Saved data entries:
/-- What each clause of CoherenceRequestsAndWrites assumes is met. -/
theorem witness_CoherenceRequestsAndWrites :
    (∃ (s : State) (core line : Nat), Runs (.part (partOfSlice (lineHome line))) s ∧ asks s core line false = true ∧
      clusterInReset s (core / 4) = false ∧ slotOwed s (lineHome line) false = false)
    ∧ (∃ (s : State) (core line : Nat), Runs (.part (partOfSlice (lineHome line))) s ∧ asks s core line true = true ∧
      clusterInReset s (core / 4) = false ∧ slotOwed s (lineHome line) false = false)
    ∧ (∃ (s : State) (core line : Nat) (own : Bool), ratWait s line = false ∧ l1Room s core line = true ∧ refused s core line
      (reqKind own) = true)
    ∧ (∃ (s : State) (core line : Nat) (own : Bool), ratWait s line = false ∧ l1Room s core line = true ∧ refused s core line
      (reqKind own) = false ∧ ((coreAt s core).wb.find? fun m => m.line = line) = none ∧ keepsLine (clearNak core line (reqKind
      own) s) core line = true ∧ dirRoom (clearNak core line (reqKind own) s) line = .room ∧ dirOf (clearNak core line (reqKind
      own) s) line = none ∧ (homeLine (clearNak core line (reqKind own) s) (lineHome line) line (missMask (clearNak core line
      (reqKind own) s) core line own)).isSome = true ∧ hostOwns (clearNak core line (reqKind own) s) (lineHome line) line =
      true)
    ∧ (∃ (s : State) (core line : Nat) (n : Nak) (own : Bool), Runs (.part (partOfSlice (lineHome line))) s ∧ ((s.dc.slice
      (lineHome line)).naks.find? fun n => n.core = core && n.line = line) = some n ∧ n.wanted s = true ∧ mayRetry s core line
      n.kind = true ∧ slotOwed s (lineHome line) false = false ∧ n.kind = reqKind own)
    ∧ (∃ (s : State) (line : Nat), Runs (.part (partOfSlice (lineHome line))) s ∧ isHostLine line = false ∧ ratWait s line =
      false ∧ slotOwed s (lineHome line) false = false)
    ∧ (∃ (s : State) (core : Nat) (e : StoreEnt), Runs (.part (partOfCore core)) s ∧ clusterInReset s (core / 4) = false ∧
      oldestStore (coreAt s core) = some e ∧ ratWait s e.line = false ∧ mayRetry s core e.line .writeThrough = true ∧ homeCan s
      e.line = true ∧ slotOwed s (lineHome e.line) true = false ∧ ((coreAt s core).wb.find? fun m => m.line = e.line) = none ∧
      refused (takeSlot (lineHome e.line) true s) core e.line .writeThrough = false ∧ others (clearNak core e.line
      .writeThrough (takeSlot (lineHome e.line) true s)) e.line core = [])
    ∧ (∃ (s : State) (core : Nat) (e : StoreEnt), Runs (.part (partOfCore core)) s ∧ clusterInReset s (core / 4) = false ∧
      oldestStore (coreAt s core) = some e ∧ ratWait s e.line = false ∧ mayRetry s core e.line .writeThrough = true ∧ homeCan s
      e.line = true ∧ slotOwed s (lineHome e.line) true = false ∧ ((coreAt s core).wb.find? fun m => m.line = e.line) = none ∧
      refused (takeSlot (lineHome e.line) true s) core e.line .writeThrough = false ∧ others (clearNak core e.line
      .writeThrough (takeSlot (lineHome e.line) true s)) e.line core ≠ [])
    ∧ (∃ (s : State) (w : PendWrite), Runs .fab s ∧ nextWrite s = some w ∧ refused (takeSlot (lineHome w.line) true s) noCopy
      w.line .write = false ∧ others (clearNak noCopy w.line .write
      { (takeSlot (lineHome w.line) true s) with dc := { (takeSlot (lineHome w.line) true s).dc with writes := dropFirst (fun x => decide (x = w)) (takeSlot (lineHome w.line) true s).dc.writes } })
      w.line noCopy = [])
    ∧ (∃ (s : State) (core : Nat) (m : L1Line) (rest : List L1Line), Runs (.part (partOfCore core)) s ∧ (coreAt s core).wb = m
      :: rest ∧ txnOn s m.line = none ∧ ratWait s m.line = false)
    ∧ (∃ (s : State) (core line : Nat), Runs (.part (partOfCore core)) s ∧ (coreAt s core).notices.contains line = true ∧ txnOn
      s line = none ∧ ((coreAt (modCore core (fun k => { k with notices := dropFirst (fun x => decide (x = line)) k.notices })
      s) core).line line) = none)
    ∧ (∃ (s : State) (line : Nat) (need : BitVec 4), lineReady s line need = true)
    ∧ (∃ (s : State) (line : Nat) (need : BitVec 4), lineReady s line need = false ∧ mayRetry s noCopy line .readCurrent = true
      ∧ s.dc.want.contains line = false ∧ refused { s with dc := { s.dc with want := s.dc.want ++ [line] } } noCopy line
      .readCurrent = false)
    ∧ (∃ (s : State) (core : Nat) (e : StoreEnt), Runs (.part (partOfCore core)) s ∧ clusterInReset s (core / 4) = false ∧
      oldestStore (coreAt s core) = some e ∧ ratWait s e.line = false ∧ mayRetry s core e.line .writeThrough = true ∧ homeCan s
      e.line = true ∧ slotOwed s (lineHome e.line) true = false ∧ refused (takeSlot (lineHome e.line) true s) core e.line
      .writeThrough = true) :=
  ⟨⟨tLine (fun sl => sl) { miss := [{ line := 5, own := false, launch := 0, sm := 1 }] }, 255, 5, by decide +kernel⟩,
   ⟨tLine (fun sl => sl) { miss := [{ line := 5, own := true, launch := 0, sm := 1 }] }, 255, 5, by decide +kernel⟩,
   ⟨tLine (fun sl => { sl with txns := [tTxn [0] []] }) {}, 255, 5, false, by decide +kernel⟩,
   ⟨{ tLine (fun sl => { sl with lines := [{ newLine 0 0 5 with bv := 0xFFFFFFFFFFFFFFFFFFFFFFFFFFFFFFFF#128 }] }) { split := 1 } with regs := [(0xA30FC, 15#32)] },
      255, 5, true, by decide +kernel⟩,
   ⟨tLine (fun sl => { sl with naks := [{ core := 255, line := 5, kind := .readOwn, n := 1, at_ := 0 }] })
      { miss := [{ line := 5, own := true, launch := 0, sm := 1 }] }, 255, 5,
      { core := 255, line := 5, kind := .readOwn, n := 1, at_ := 0 }, true, by decide +kernel⟩,
   ⟨tTab, 5, by decide +kernel⟩,
   ⟨tLine (fun sl => sl) { sb := [tStore] }, 255, tStore, by decide +kernel⟩,
   ⟨tLine (fun sl => { sl with dir := [{ line := 5, owner := some (0, .M), sharers := 0 }] }) { sb := [tStore] }, 255, tStore,
      by decide +kernel⟩,
   ⟨{ tTab with dc := { writes := [{ who := .none, line := 5, bytes := [], tag := none }] } },
      { who := .none, line := 5, bytes := [], tag := none }, by decide +kernel⟩,
   ⟨tLine (fun sl => sl) { wb := [tL1] }, 255, tL1, [], by decide +kernel⟩,
   ⟨tLine (fun sl => sl) { notices := [5] }, 255, 5, by decide +kernel⟩,
   ⟨tLine (fun sl => { sl with lines := [{ newLine 0 0 5 with bv := 0xFFFFFFFFFFFFFFFFFFFFFFFFFFFFFFFF#128 }] }) {}, 5, 15#4,
      by decide +kernel⟩,
   ⟨tTab, 5, 15#4, by decide +kernel⟩,
   ⟨tLine (fun sl => { sl with txns := [tTxn [0] []] }) { sb := [tStore] }, 255, tStore, by decide +kernel⟩⟩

## Instructions for the task
Look above for the line containing "s) core).line line) = none)". Output from there through the line containing "false ∧ refused (takeSlot", exactly and inclusively.

## Reply to the task
      s) core).line line) = none)
    ∧ (∃ (s : State) (line : Nat) (need : BitVec 4), lineReady s line need = true)
    ∧ (∃ (s : State) (line : Nat) (need : BitVec 4), lineReady s line need = false ∧ mayRetry s noCopy line .readCurrent = true
      ∧ s.dc.want.contains line = false ∧ refused { s with dc := { s.dc with want := s.dc.want ++ [line] } } noCopy line
      .readCurrent = false)
    ∧ (∃ (s : State) (core : Nat) (e : StoreEnt), Runs (.part (partOfCore core)) s ∧ clusterInReset s (core / 4) = false ∧
      oldestStore (coreAt s core) = some e ∧ ratWait s e.line = false ∧ mayRetry s core e.line .writeThrough = true ∧ homeCan s
      e.line = true ∧ slotOwed s (lineHome e.line) true = false ∧ refused (takeSlot (lineHome e.line) true s) core e.line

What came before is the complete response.